As Nebraska lawmakers gathered Friday at the state Capitol talk about how to help his alcohol-drenched town, which has vexed politicians, local American Indians and activists for decades, Lance Moss let out a groan in Whiteclay.

He’s heard it all before.

“I get so sick of the same old rhetoric from people who visit here once a year and walk around,” then try to solve its problems, said Moss, owner of Whiteclay Grocery. “Have you ever heard of anyone solving an alcoholic’s problem for them? People need to make a conscience choice to change their way of living.”

Moss’ store, which doesn’t sell beer, is near four stores in the town _ population 14 _ that sells about 4 million cans of beer annually. It mostly goes to residents of the Pine Ridge Indian reservation, which is just across the border in South Dakota.

Liquor is banned on the reservation, but it is within walking distance of Whiteclay and has one of the country’s highest alcoholism-related mortality rates.

The joint legislative hearing held at the Capitol on Friday was prompted by two lawmakers’ visit to Whiteclay early this year and designed to come up with ways to prevent the town from inflaming alcohol-related problems. But new ideas were in short supply and the hearing was largely a recitation of problems that have plagued the town and reservation for decades.

Some who testified said slowing or stopping the flow of alcohol from Whiteclay stores to the reservation would help ease alcohol-related problems in the area. Others said people on the reservation would simply get alcohol elsewhere.

Still others said tighter alcohol-law enforcement in Whiteclay may not be a total solution, but Nebraska has a moral obligation to do what it can.

One of the leaders in the long effort to address problems in Whiteclay and the reservation, Indian activist Frank LaMere, acknowledged at the hearing that “I don’t know just exactly what we have done” to help over the years.

“We’ve not even got out of the chute,” said LaMere, a member of the Winnebago Tribe.

Jurisdictional issues complicate the uneasy tie between Whiteclay and the reservation.

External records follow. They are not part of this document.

-- ==== Sys2Proof/Machine/Start.lean ====
section
/-! DEFINITION. The start: what a hub reset leaves, ROM, the five stages, flatbread mode, the HDT and the end of a start
(R545 to R549, R624, R632, R639, R640, R719 to R744, R749, R752). -/
namespace Sys2Proof.Machine
open Sys2Proof

/-! ### OTP (R625 to R632) -/

/-- Set a life-cycle field's copies to what they hold and the lowest bits of each count. -/
def burnBits (f a b c : Nat) (o : Otp) : Otp :=
  let put := fun (t : Tab (BitVec 16)) (k n : Nat) =>
    let i := f * 3 + k
    Tab.set 0 t i (Tab.get 0 t i ||| BitVec.ofNat 16 (2 ^ min n 16 - 1))
  { o with fields := put (put (put o.fields 0 a) 1 b) 2 c }

/-- Finish a field: every bit of all three copies. -/
def finishField (f : Nat) (o : Otp) : Otp := burnBits f 16 16 16 o

/-- The whole OTP wipe (R636): every bit outside the life-cycle fields is burnt. An all-ones entry of the defect map is void.
[DEDUCED, log entry 64] -/
def wipeOtp (o : Otp) : Otp :=
  { o with pcw := BitVec.allOnes 520, dbgHash := BitVec.allOnes 416, dbgProg := true, secret := BitVec.allOnes 288,
           serial := BitVec.allOnes 64, defects := [], rollback := max o.rollback 128, wiped := true }

/-- `LCS_STATE.USER_SECRET` (R630): 0 unprogrammed, 1 present, 2 wiped, 3 damaged. -/
def secretState (o : Otp) : Nat :=
  let b := leBytes 36 o.secret.toNat
  if o.secret = 0 then 0 else if o.secret = BitVec.allOnes 288 then 2
  else if crc32 (b.take 32) = leNat (b.drop 32) then 1 else 3

/-- The CRC of a package configuration word (R631). -/
def pcwCrcOk (w : BitVec 520) : Bool :=
  let b := leBytes 65 w.toNat
  crc32 (b.take 12 ++ (b.drop 16).take 48) == leNat ((b.drop 12).take 4)

/-- Debug policy of the word in force (R642); an unprogrammed word holds NONE. -/
def debugPolicy (s : State) : Nat := if pcwOn s then rfld s.lcs.pcw 9 6 2 else 0

/-- Measurement block 5 (R613): life-cycle state, debug policy, open flag and rights. -/
def measureDebug (s : State) : State :=
  setMeas 5 ([BitVec.ofNat 8 (lifeCycle s), BitVec.ofNat 8 (debugPolicy s), BitVec.ofNat 8 (if s.dbg.openS then 1 else 0)] ++
             leBytes 4 s.dbg.rights.toNat) s

/-- Measurement block 2 (R613): the running firmware and the anti-rollback counter. [DEDUCED, log entry 63] -/
def measureFw (s : State) : State :=
  setMeas 2 (beBytes 48 (Config.sha384 s.mgt.fw.bytes).toNat ++ leBytes 4 s.lcs.otp.rollback) s

/-! ### What survives -/

/-- Fitted positions of an ordering code (R3). -/
def fittedBy (ordering : Nat) : List Nat :=
  if ordering = 0 then [0, 1, 2, 3, 4, 5] else if ordering = 1 then [0, 2, 3, 5] else if ordering = 2 then [0, 3] else []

Problems in the area _ where people are often passed out drunk on the sidewalks or begging for beer money _ have been the subject of finger-pointing for years.

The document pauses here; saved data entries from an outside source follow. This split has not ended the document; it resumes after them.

/-- A region takes the level of its hottest sensor; what entering a level does comes with it (R683, R684). `trip` is what the
region's TRIP does. -/
def regionSample (r sensor : Nat) (hot : Int) (trip : State → State) (s : State) : State :=
  let x := fracStep s.clk.now (s.region r)
  let t := thresholds s r
  let l1 := levelStep s.clk.now t.1 hot x.c1 x.b1
  let l2 := levelStep s.clk.now t.2.1 hot x.c2 x.b2
  let l3 := levelStep s.clk.now t.2.2 hot x.c3 x.b3
  let n : Region := { x with c1 := l1.1, b1 := l1.2, c2 := l2.1, b2 := l2.2, c3 := l3.1, b3 := l3.2,
                             frac := if l2.1 || l3.1 then max 192 x.frac else x.frac,
                             fracAt := if l1.1 && !x.c1 then s.clk.now else x.fracAt }
  let s := s.setRegion r n
  let s := if l1.1 && !x.c1 then raise 6 1 r s else s
  let s := if l2.1 && !x.c2 then
      let s := raise 6 2 r s
      if r < 9 then fclkToMin s else s
    else s
  let s := if l3.1 && !x.c3 then trip (noteTrip r sensor s) else s
  let s := noteEmergency s
  if s.thm.trips.contains r && !n.c1 && !n.c2 && !n.c3 then
    let s := { s with thm := { s.thm with trips := s.thm.trips.filter (· != r) } }
    s.enabledParts.foldl (fun s p => tryReady p s) s
  else s

/-- A reading outside −40 °C to 150 °C counts as TRIP less 1 °C and sets SENSOR (R683). -/
def reading (trip : Nat) (q : Int) : Int × Bool := if q < -160 || 600 < q then ((trip : Int) - 4, true) else (q, false)

/-- The hub's TRIP: the package stops (R685). -/
def tripHub (s : State) : State := tripPackage (raise 6 5 0 s)

/-- A site's TRIP: SITE_CORE off at once, and the site fenced with reason FAULT (R684). -/
def tripSite (n : Nat) (s : State) : State :=
  let e := evenOf s n
  let t := s.site e
  let used := t.state == .admitted || t.state == .retrain
  if t.state == .fenced then raise 6 3 e s
  else
    let s := offSite e (dropSite e (fenceSite e .fault false s))
    let s := match used && ownerActive s t.owner, t.owner with
      | true, some p => markFlag p 3 s
      | _, _ => s
    raise 6 3 e s

/-- THERMAL_SAMPLE: a sensor is read; a hub sensor at 125 °C makes the tiles latch off (R685). -/
def thermalSample (n : Nat) (q : Int) (s : State) : State :=
  let r := regionOf n
  let rd := reading (thresholds s r).2.2 q
  let fresh := rd.2 && !(Tab.get {} s.thm.sensors n).failed
  let s := { s with thm := { s.thm with sensors := Tab.set {} s.thm.sensors n { q := rd.1, failed := rd.2 } } }
  let s := if fresh then raise 6 6 n s else s
  let hot := (sensorsOf r).foldl (fun m k => max m (Tab.get {} s.thm.sensors k).q) rd.1
  if r < 9 && decide (500 ≤ rd.1) then
    let u := unpower s
    { u with pwr := { u.pwr with latched := true, inputLost := s.pwr.inputLost } }
  else regionSample r n hot (if r < 9 then tripHub else tripSite (r - 9)) s
/-- THERMAL_SAMPLE (R683). -/
def execThermalSample (sensor : Fin 256) (quarters : Int) (s : State) : Host.Outcome State Fault Refusal :=
  .next (refresh (thermalSample sensor.val quarters s))

/-- REFI_SCALE at a temperature in 0.25 °C units: 256 below 85 °C, floor(128 × 2^(−(T − 85) / 10)) below 95 °C, 64 from
there on (R352). With q quarters above 85 °C the floor is the largest k with k^40 × 2^q at most 128^40. -/
def refiScale (q : Int) : Nat :=
  if q < 340 then 256 else if 380 ≤ q then 64
  else
    let d := (q - 340).toNat
    ((List.range 129).reverse.find? (fun k => decide (k ^ 40 * 2 ^ d ≤ 128 ^ 40))).getD 64

/-- A stack's TRIP: its rail goes off at once and the position is fenced; owners hold at their next proof (R684, R715). -/
def tripStack (m : Nat) (s : State) : State :=
  let owners := (List.range 32).filterMap (fun ch => (s.chan (m * 32 + ch)).owner)
  raise 6 4 m (markFence owners.eraseDups (fenceStack m s))

/-- HBM_TEMP_SAMPLE: the hottest sensor of a stack sets REFI_SCALE and the stack's level (R352, R682). -/
def hbmTempSample (m : Nat) (q : Int) (s : State) : State :=
  let x := s.stack m
  if !x.fitted then s
  else
    let r := 27 + m
    let rd := reading (thresholds s r).2.2 q
    let k := refiScale rd.1
    let s := s.setStack m { x with temp := rd.1, refi := k }
    let s := if rd.2 then raise 6 6 r s else s
    let s := if k ≠ x.refi then traceAt (106 + m) none s else s
    regionSample r 0 rd.1 (tripStack m) s
/-- HBM_TEMP_SAMPLE (R352). -/
def execHbmTempSample (m : Fin 6) (quarters : Int) (s : State) : Host.Outcome State Fault Refusal :=
  .next (refresh (hbmTempSample m.val quarters s))

end Sys2Proof.Machine
end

Common alcohol offenses in Whiteclay include public consumption, selling to intoxicated people, bootlegging onto the reservation, the sale of alcohol on credit, sale to minors, public intoxication, trespassing, assault and theft.

State Patrol superintendent Col. Bryan Tuma told lawmakers that enforcement of alcohol-related laws is difficult in Whiteclay because it’s hard for officers to infiltrate the tiny town where everyone not only knows everyone, but often can see them at the same time. The town is comprised mainly of just one, short street.

Asked by a state senator whether giving more money to the patrol would help enforce laws in Whiteclay, Tuma replied: “To give us money just for Whiteclay when we have so many pressing needs, I don’t know if that’s the answer.”

About four years ago, state and tribal officials reached what they called a historic agreement that allowed tribal police in the Pine Ridge Indian reservation to be deputized in Nebraska so they could patrol Whiteclay. The agreement was signed by Attorney General Jon Bruning, Gov. Dave Heineman and the then- president of the Oglala Sioux Tribe.

But nearly $200,000 earmarked by Congress to pay for Pine Ridge officers to patrol the town slipped away, unused, two years ago when the tribe didn’t have officers trained to be cross-deputized.

Moss said cross-deputizing may not have helped, but stricter enforcement by local and state police in Nebraska might. Daily, dozens of people pass out drunk on Whiteclay’s sidewalks _ a scene Moss said is somehow tolerated in Whiteclay but wouldn’t be in nearby towns, such as Rushville.

“Why is open public drunkenness OK here and not OK anywhere else?” Moss said. “If someone was passed out drunk in front of the bank in Rushville, how long do you think they’d be able to stay? Not very long. But I see people passed out in front of my store everyday.”